* _WHAT YOU SHOULD DO_
From the first line of the data below through the line holding "a state and", write out each line exactly as it stands.
━━━━━━━━━━━━━━━━━━━━━━━━━━━━━━
-- ==== Sys2Proof/Tests/Slice0.lean ====
section
/-! SUPPORT. The model's own tests. Expected results come from the examples of the command rules and the vectors of
spec/95_test_vectors.md (the id of each is in its comment). After them, for every obligation with hypotheses, a witness:
a state and operands that meet them, clause by clause at the edge of its range. -/

namespace Sys2Proof.Tests

open Sys2Proof.Machine

set_option Elab.async false

/-! ### Helpers -/

/-- BigNum registers written on top of a state. -/
def bns (l : List (BnNum × Nat × Nat)) (s : State) : State :=
  l.foldl (fun s e => s.writeB e.1 (BigNum.ofVal e.2.1 e.2.2)) s

/-- Points written on top of a state. -/
def pts (l : List (PtNum × Curve × PointVal)) (s : State) : State :=
  l.foldl (fun s e => s.writeP e.1 e.2.1 e.2.2) s

/-- DBUF bytes written on top of a state. -/
def bytes (off : Nat) (l : List Byte) (s : State) : State := { s with dbuf := s.dbuf.writeBytes off l }

/-- The state one step after the command word is accepted. -/
def run (s : State) (w : Word) : State :=
  match step (s.accept w) with
  | .next t => t
  | _ => s

/-- The register holds BN(size, v), and the command completed. -/
def isBn (t : State) (i : BnNum) (size v : Nat) : Bool :=
  decide (t.b i = { written := true, num := BigNum.ofVal size v }) && t.status.done && t.cmdCnt == 1

/-- The point register holds PT(c, v), and the command completed. -/
def isPt (t : State) (i : PtNum) (c : Curve) (v : PointVal) : Bool :=
  decide ((t.p i).cell = .pt c v) && t.status.done && t.cmdCnt == 1

/-- The bytes of DBUF from `off`, the value of RES, and the command completed. -/
def isOut (t : State) (off : Nat) (l : List Byte) : Bool :=
  decide (t.dbuf.readBytes off l.length = l) && t.res == BitVec.ofNat 32 l.length && t.status.done

/-- FLAGS read as a word, and the command completed. -/
def isFlags (t : State) (w : Word) : Bool := t.flagsWord == w && t.status.done

/-- The command ended in the error entry. -/
def isError (s : State) (w : Word) (e : CmdError) : Bool :=
  decide (run s w = (s.accept w).errorEntry e)

/-- A step that answers a next state. -/
def isNext (r : Result) : Bool :=
  match r with
  | .next _ => true
  | _ => false

/-- The base point of P-256 and its double (R332, R411). -/
def g : PointVal := .aff 0x6B17D1F2E12C4247F8BCE6E563A440F277037D812DEB33A0F4A13945D898C296
  0x4FE342E2FE1A7F9B8EE7EB4A7C0F9E162BCE33576B315ECECBB6406837BF51F5

def g2 : PointVal := .aff 0x7CF27B188D034F7E8A52380304B51AC3C08969E277F21B35A60B48FC47669978
  0x07775510DB8ED040293D9AC69F7430DBBA7DADE63CE982299E04B79D227873D1

def g3 : PointVal := .aff 0x5ECBE4D1A6330A44C8F7EF951D4BF165E6C6B721EFADA985FB41661BC6E7FD6C
  0x8734640C4998FF7E374B06CE1A64A2ECD82AB036384FB83D9A79B127A27D5032

/-- The base point of edwards25519 (R332). -/
def ge : PointVal := .aff 0x216936D3CD6E53FEC0A4E231FDD6DC5C692CC7609525A7B2C9562D608F25D51A
  0x6666666666666666666666666666666666666666666666666666666666666658

def p0g : State := pts [(0, .p256, g)] State.reset

/-! ### Decoding: every constructor's word, from the encoding lines and examples of its rule -/

theorem test_decode_system_data :
    decode 0x00000000#32 = some .nop ∧ decode 0x01000400#32 = some (.bnLdb 0 0 4) ∧
    decode 0x02000040#32 = some (.bnStb 0 0x40) ∧ decode 0x03100000#32 = some (.bnFromint 1) ∧
    decode 0x04200210#32 = some (.bnLdl 2 0x10 2) ∧ decode 0x05020000#32 = some (.bnStl 2 0) ∧
    decode 0x06300000#32 = some (.bnMov 3 0) ∧ decode 0x07400001#32 = some (.bnResize 4 0 1) ∧
    decode 0x08540000#32 = some (.bnTrim 5 4) ∧ decode 0x0A040000#32 = some (.bnSize 4) ∧
    decode 0x09000000#32 = some (.bnBitlen 0) ∧ decode 0x01009100#32 = some (.bnLdb 0 0 145) := by decide

theorem test_decode_arith :
    decode 0x10201000#32 = some (.bnAdd 2 0 1) ∧ decode 0x11321000#32 = some (.bnSub 3 2 1) ∧
    decode 0x12412000#32 = some (.bnSubge 4 1 2) ∧ decode 0x13500000#32 = some (.bnMul 5 0 0) ∧
    decode 0x14500000#32 = some (.bnSqr 5 0) ∧ decode 0x15201300#32 = some (.bnDivmod 2 3 0 1) ∧
    decode 0x16201000#32 = some (.bnDiv 2 0 1) ∧ decode 0x17301000#32 = some (.bnMod 3 0 1) ∧
    decode 0x18201300#32 = some (.bnDivi 2 3 0 1) ∧ decode 0x19100001#32 = some (.bnShl 1 0 1) ∧
    decode 0x1A210001#32 = some (.bnShr 2 1 1) ∧ decode 0x1B201000#32 = some (.bnAnd 2 0 1) ∧
    decode 0x1C201000#32 = some (.bnOr 2 0 1) ∧ decode 0x1D201000#32 = some (.bnXor 2 0 1) ∧
    decode 0x1E100000#32 = some (.bnNeg 1 0) := by decide

theorem test_decode_compare :
    decode 0x20010000#32 = some (.bnCmp 1 0) ∧ decode 0x21001000#32 = some (.bnEq 0 1) ∧
    decode 0x22010000#32 = some (.bnLt 1 0) ∧ decode 0x23001000#32 = some (.bnGe 0 1) ∧
    decode 0x24010200#32 = some (.bnBetw 1 0 2) ∧ decode 0x25000FFF#32 = some (.bnBit 0 4095) ∧
    decode 0x26000000#32 = some (.bnEven 0) ∧ decode 0x27010000#32 = some (.bnOdd 1) ∧
    decode 0x28201000#32 = some (.bnSel 2 0 1) ∧ decode 0x29000040#32 = some (.bnNyb 0 0x40) := by decide

theorem test_decode_modular :
    decode 0x30301200#32 = some (.bnMadd 3 0 1 2) ∧ decode 0x31310200#32 = some (.bnMsub 3 1 0 2) ∧
    decode 0x32301200#32 = some (.bnMmul 3 0 1 2) ∧ decode 0x33301200#32 = some (.bnMexp 3 0 1 2) := by decide

theorem test_decode_points :
    decode 0x40200100#32 = some (.ecInf 2 1) ∧ decode 0x41101000#32 = some (.ecLdaff 1 0 1 0) ∧
    decode 0x42000000#32 = some (.ecGen 0 0) ∧ decode 0x433000C8#32 = some (.ecLdenc 3 0xC8 0) ∧
    decode 0x44001080#32 = some (.ecStenc 0 0x80 1) ∧ decode 0x45400500#32 = some (.ecAff 4 5 0) ∧
    decode 0x46500000#32 = some (.ecMov 5 0) ∧ decode 0x47600300#32 = some (.ecOrder 6 3) ∧
    decode 0x48700200#32 = some (.ecPrime 7 2) := by decide

theorem test_decode_group :
    decode 0x50201000#32 = some (.ecAdd 2 0 1) ∧ decode 0x51200000#32 = some (.ecDbl 2 0) ∧
    decode 0x52432000#32 = some (.ecMul 4 3 2) ∧ decode 0x53040000#32 = some (.ecMktab 4 0) ∧
    decode 0x54040000#32 = some (.ecDetab 4) ∧ decode 0x55300000#32 = some (.ecNeg 3 0) ∧
    decode 0x58000000#32 = some (.ecIson 0) ∧ decode 0x59010000#32 = some (.ecIsinf 1) ∧
    decode 0x5A023000#32 = some (.ecEq 2 3) := by decide

/-! ### Ill-formed terms, which WellFormed refuses, and their words, which the decoder refuses (R118, R119) -/

theorem smoke_divmod : (Instr.bnDivmod 2 2 0 1).wf = false ∧ decode 0x15201200#32 = none := by decide

theorem smoke_divi : (Instr.bnDivi 2 2 0 1).wf = false ∧ decode 0x18201200#32 = none := by decide

theorem smoke_aff : (Instr.ecAff 4 4 0).wf = false ∧ decode 0x45400400#32 = none := by decide

theorem smoke_stenc : (Instr.ecStenc 1 0x20 2).wf = false ∧ decode 0x44012020#32 = none := by decide

/-- T30-2 to T30-5, T30-8. -/
theorem test_illegal : isError State.reset 0x00000001#32 .illegalCommand ∧ isError State.reset 0x0B000000#32 .illegalCommand ∧
    isError State.reset 0xFF000000#32 .illegalCommand ∧ isError State.reset 0x10201001#32 .illegalCommand ∧
    isError State.reset 0x10201000#32 .unwrittenOperand := by decide

/-! ### Data movement -/

/-- R505. -/
theorem test_nop : (run State.reset 0x00000000#32).cmdCnt = 1 ∧ (run State.reset 0x00000000#32).statusWord = 2#32 := by
  decide

/-- T40-1, T40-2. -/
theorem test_bnLdb : isBn (run (bytes 0 [1, 2, 3, 4, 5] State.reset) 0x01000500#32) 0 2 0x102030405 ∧
    isBn (run (bytes 5 [7] State.reset) 0x01000600#32) 0 2 7 := by decide +kernel

/-- T40-5, T40-6. -/
theorem test_bnLdb_errors : isError State.reset 0x01009100#32 .capacityExceeded ∧
    isError State.reset 0x010007FA#32 .dbufRange := by decide +kernel

/-- T40-8, T40-11. -/
theorem test_bnStb : isOut (run (bns [(0, 2, 0x1020304)] State.reset) 0x02000040#32) 0x40 [1, 2, 3, 4] ∧
    isError (bns [(0, 3, 0xFFFF)] State.reset) 0x020000FF#32 .dbufRange := by decide +kernel

/-- T40-13, T40-14. -/
theorem test_bnFromint : isBn (run { State.reset with argHi := 0x10000#17 } 0x03100000#32) 1 3 0x1000000000000 ∧
    isError { State.reset with argHi := 0x10000#17, argLo := 1 } 0x03100000#32 .invalidArgument := by decide +kernel

/-- T40-16, T40-18, T40-19. -/
theorem test_bnLdl : isBn (run (bytes 0 [1, 2, 3, 4, 5, 6] State.reset) 0x04200200#32) 2 2 0x60504030201 ∧
    isError State.reset 0x04203100#32 .capacityExceeded ∧ isError State.reset 0x042006F0#32 .dbufRange := by
  decide +kernel

/-- T40-20. -/
theorem test_bnStl : isOut (run (bns [(0, 2, 1)] State.reset) 0x05000010#32) 0x10 [1, 0, 0, 0, 0, 0] := by decide +kernel

/-- T40-22. -/
theorem test_bnMov : isBn (run (bns [(0, 2, 0x123456789ABC)] State.reset) 0x06500000#32) 5 2 0x123456789ABC := by
  decide +kernel

/-- T40-23, T40-26. -/
theorem test_bnResize : isBn (run (bns [(0, 2, 0x123456789ABC)] State.reset) 0x07100001#32) 1 1 0x789ABC ∧
    isError (bns [(0, 2, 0x123456789ABC)] State.reset) 0x07100031#32 .capacityExceeded := by decide +kernel

/-- T40-27, T40-28. -/
theorem test_bnTrim : isBn (run (bns [(0, 3, 5)] State.reset) 0x08100000#32) 1 1 5 ∧
    isBn (run (bns [(0, 3, 0)] State.reset) 0x08100000#32) 1 0 0 := by decide +kernel

/-- T40-29, T40-30. -/
theorem test_bnBitlen : (run (bns [(0, 3, 0x1000000000000)] State.reset) 0x09000000#32).res = 49#32 ∧
    (run (bns [(0, 3, 0)] { State.reset with res := 9 }) 0x09000000#32).res = 0#32 := by decide +kernel

/-- T40-31. -/
theorem test_bnSize : (run (bns [(0, 3, 0)] State.reset) 0x0A000000#32).res = 3#32 := by decide +kernel

/-! ### Arithmetic -/

/-- T41-1, T41-3. -/
theorem test_bnAdd : isBn (run (bns [(0, 1, 0xFFFFFF), (1, 1, 1)] State.reset) 0x10201000#32) 2 2 0x1000000 ∧
    isError (bns [(0, 48, 5), (1, 1, 7)] State.reset) 0x10201000#32 .capacityExceeded := by decide +kernel

/-- T41-4, T41-5. -/
theorem test_bnSub : isBn (run (bns [(0, 1, 9), (1, 2, 9)] State.reset) 0x11201000#32) 2 2 0 ∧
    isError (bns [(0, 1, 8), (1, 2, 9)] State.reset) 0x11201000#32 .invalidArgument := by decide +kernel

/-- T41-6, T41-7. -/
theorem test_bnSubge : isBn (run (bns [(1, 1, 1), (2, 2, 0x1000000)] State.reset) 0x12412000#32) 4 2 1 ∧
    isBn (run (bns [(1, 1, 1), (2, 2, 0x1000000)] State.reset) 0x12421000#32) 4 2 0xFFFFFF := by decide +kernel

/-- The example of R210, T41-10. -/
theorem test_bnMul : isBn (run (bns [(0, 1, 0xFFFFFF)] State.reset) 0x13500000#32) 5 2 0xFFFFFE000001 ∧
    isError (bns [(0, 24, 1), (1, 25, 1)] State.reset) 0x13201000#32 .capacityExceeded := by decide +kernel

/-- T41-11, T41-12. -/
theorem test_bnSqr : isBn (run (bns [(0, 2, 0x1000001)] State.reset) 0x14100000#32) 1 4 0x1000002000001 ∧
    isError (bns [(0, 25, 1)] State.reset) 0x14100000#32 .capacityExceeded := by decide +kernel

/-- T41-13, T41-14. -/
theorem test_bnDivmod : isBn (run (bns [(0, 3, 0xF4243), (1, 1, 0x3E8)] State.reset) 0x15201300#32) 2 3 0x3E8 ∧
    isBn (run (bns [(0, 3, 0xF4243), (1, 1, 0x3E8)] State.reset) 0x15201300#32) 3 1 3 ∧
    isError (bns [(0, 3, 0xF4243), (1, 1, 0)] State.reset) 0x15201300#32 .invalidArgument := by decide +kernel

/-- T41-15. -/
theorem test_bnDiv : isBn (run (bns [(0, 1, 7), (1, 2, 0x40000000)] State.reset) 0x16201000#32) 2 1 0 := by decide +kernel

/-- T41-16. -/
theorem test_bnMod : isBn (run (bns [(0, 1, 7), (1, 2, 0x40000000)] State.reset) 0x17201000#32) 2 2 7 := by decide +kernel

/-- T41-17, T41-18. -/
theorem test_bnDivi :
    isBn (run (bns [(0, 2, 0x123456789ABC), (1, 1, 0xFFFFFF)] State.reset) 0x18201300#32) 3 1 0x8ACF12 ∧
    isError (bns [(0, 2, 0x123456789ABC), (1, 2, 0x1000000)] State.reset) 0x18201300#32 .invalidArgument := by
  decide +kernel

/-- T41-19, T41-20. -/
theorem test_bnShl : isBn (run (bns [(0, 1, 0xFFFFFF)] State.reset) 0x19100017#32) 1 2 0x7FFFFF800000 ∧
    isError (bns [(0, 1, 0xFFFFFF)] State.reset) 0x19100018#32 .invalidArgument := by decide +kernel

/-- The example of R228. -/
theorem test_bnShr : isBn (run (bns [(1, 2, 0x1000002)] State.reset) 0x1A210001#32) 2 2 0x800001 := by decide +kernel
━━━━━━━━━━━━━━━━━━━━━━━━━━━━━━
* _YOUR RESPONSE_
-- ==== Sys2Proof/Tests/Slice0.lean ====
section
/-! SUPPORT. The model's own tests. Expected results come from the examples of the command rules and the vectors of
spec/95_test_vectors.md (the id of each is in its comment). After them, for every obligation with hypotheses, a witness:
a state and operands that meet them, clause by clause at the edge of its range. -/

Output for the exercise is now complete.